In the study of carcinogenesis, for example, a biostatistician may need to develop stochastic
models for the biological process, and to develop the density function for the length of time
needed for the development of neoplastic cells (Chiang, 1983). The work of Arley and Iverson
(1952), Armitage and Doll (1957), Neyman and Scott (1967), Kendall (1970), and many others is
the work of a biostatistician. The application of the Markov chain to the study of human genetics
and C. C. Li's work (1961) are also the work of a biostatistician. So are the epidemic models
discussed in Bailey (1957), accident proneness in Bates and Neyman (1952), population
reproduction, etc. It is the development of probability and statistical theory, concepts, models,
formulas, and methods needed in many research areas that has enriched our field and enhanced
the status of biostatistics in the scientific world.

The future of biostatistics The future of biostatistics will not be the same as the future of
biostatistical science, and the future of biostatistical science is not what Professor Zelen has
described. In the section "The Future," Professor Zelen speaks more as a computer scientist than
a biostatistician. He overemphasizes the role of computing and statistical software and fails to
recognize that computing and software are tools and will remain such. His misplacement of
emphasis made him feel insecure when he realized "the computer will become an intelligent data
analyst" in less than 10 years. The "computer data analyst" may come sooner than he thinks. But
biostatistics will continue to flourish and biostatisticians will not be out of a job.
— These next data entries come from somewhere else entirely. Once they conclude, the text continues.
-- ==== Sys2Proof/Machine/SheetCommands.lean ====
section
/-! DEFINITION. The commands of the sheet transaction unit (Chapter 3). -/

namespace Sys2Proof.Machine

open Sys2Proof

/-- SHEET_OPEN (R46 to R50). -/
def execSheetOpen (tag length chans cls : Nat) (s : State) : Host.Outcome State Fault Refusal :=
  ask ⟨kindSheetOpen, tag, .sheetOpen length chans cls⟩ s

/-- SWATH (R53 to R55). -/
def execSwath (tag advance : Nat) (printed spit : Chans Nat) (s : State) : Host.Outcome State Fault Refusal :=
  ask ⟨kindSwath, tag, .swath advance printed spit⟩ s

/-- SHEET_CLOSE (R60). -/
def execSheetClose (tag : Nat) (printed spit : Chans Nat) (s : State) : Host.Outcome State Fault Refusal :=
  ask ⟨kindSheetClose, tag, .sheetClose printed spit⟩ s

/-- SHEET_ABORT (R68). -/
def execSheetAbort (tag : Nat) (printed spit : Chans Nat) (s : State) : Host.Outcome State Fault Refusal :=
  ask ⟨kindSheetAbort, tag, .sheetAbort printed spit⟩ s

/-- DRY_END (R62). -/
def execDryEnd (s : State) : Host.Outcome State Fault Refusal :=
  occur dryEnd s

end Sys2Proof.Machine
end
In my estimation, we will see more theoretical development in our field and theoretical
development, not statistical software, will be the centerpiece of biostatistics as a scientific
discipline. Biostatisticians will be more interested in understanding biomedical phenomena
through model building and new theories than in data collection and analysis. Since the
phenomena in the life sciences are dynamic and time-dependent, the future of biostatistics lies in
the direction of stochastic processes. For example, development of diseases, effects of treatment,
recovery, and survival of patients are all functions of time. Conventional statistics alone will not
be adequate to study such dynamic phenomena. The appropriate analytic means is stochastic
processes. Most of the aforementioned carcinogenesis models are based on stochastic processes;
the foundation of the life table is a stochastic process; basic models underlying survival analysis
were derived from stochastic processes. Many universities in the country have added new
courses in stochastic processes in their curricula. More stochastic processes will be used in
biostatistical research.

The current interest in survival analysis will continue but with a change in basic models. At
present, most work in survival analysis has been concentrated on the one-(living)-state model
(Cox, 1972). More attention will be directed to the two-(health)-state model of Fix and Neyman
(1951), to the multistate illness-death model (Chiang, 1964), and to the staging model for the
development of diseases (Chiang, 1979). These models are more realistic than the one-state
model in describing illness processes in the human population. New concepts and new statistical
theory will emerge either in conjunction with stochastic processes or otherwise. More people in
mathematical statistics will focus on biostatistical problems, and biostatistics will increase in its
contribution and importance in the advance- ment of science.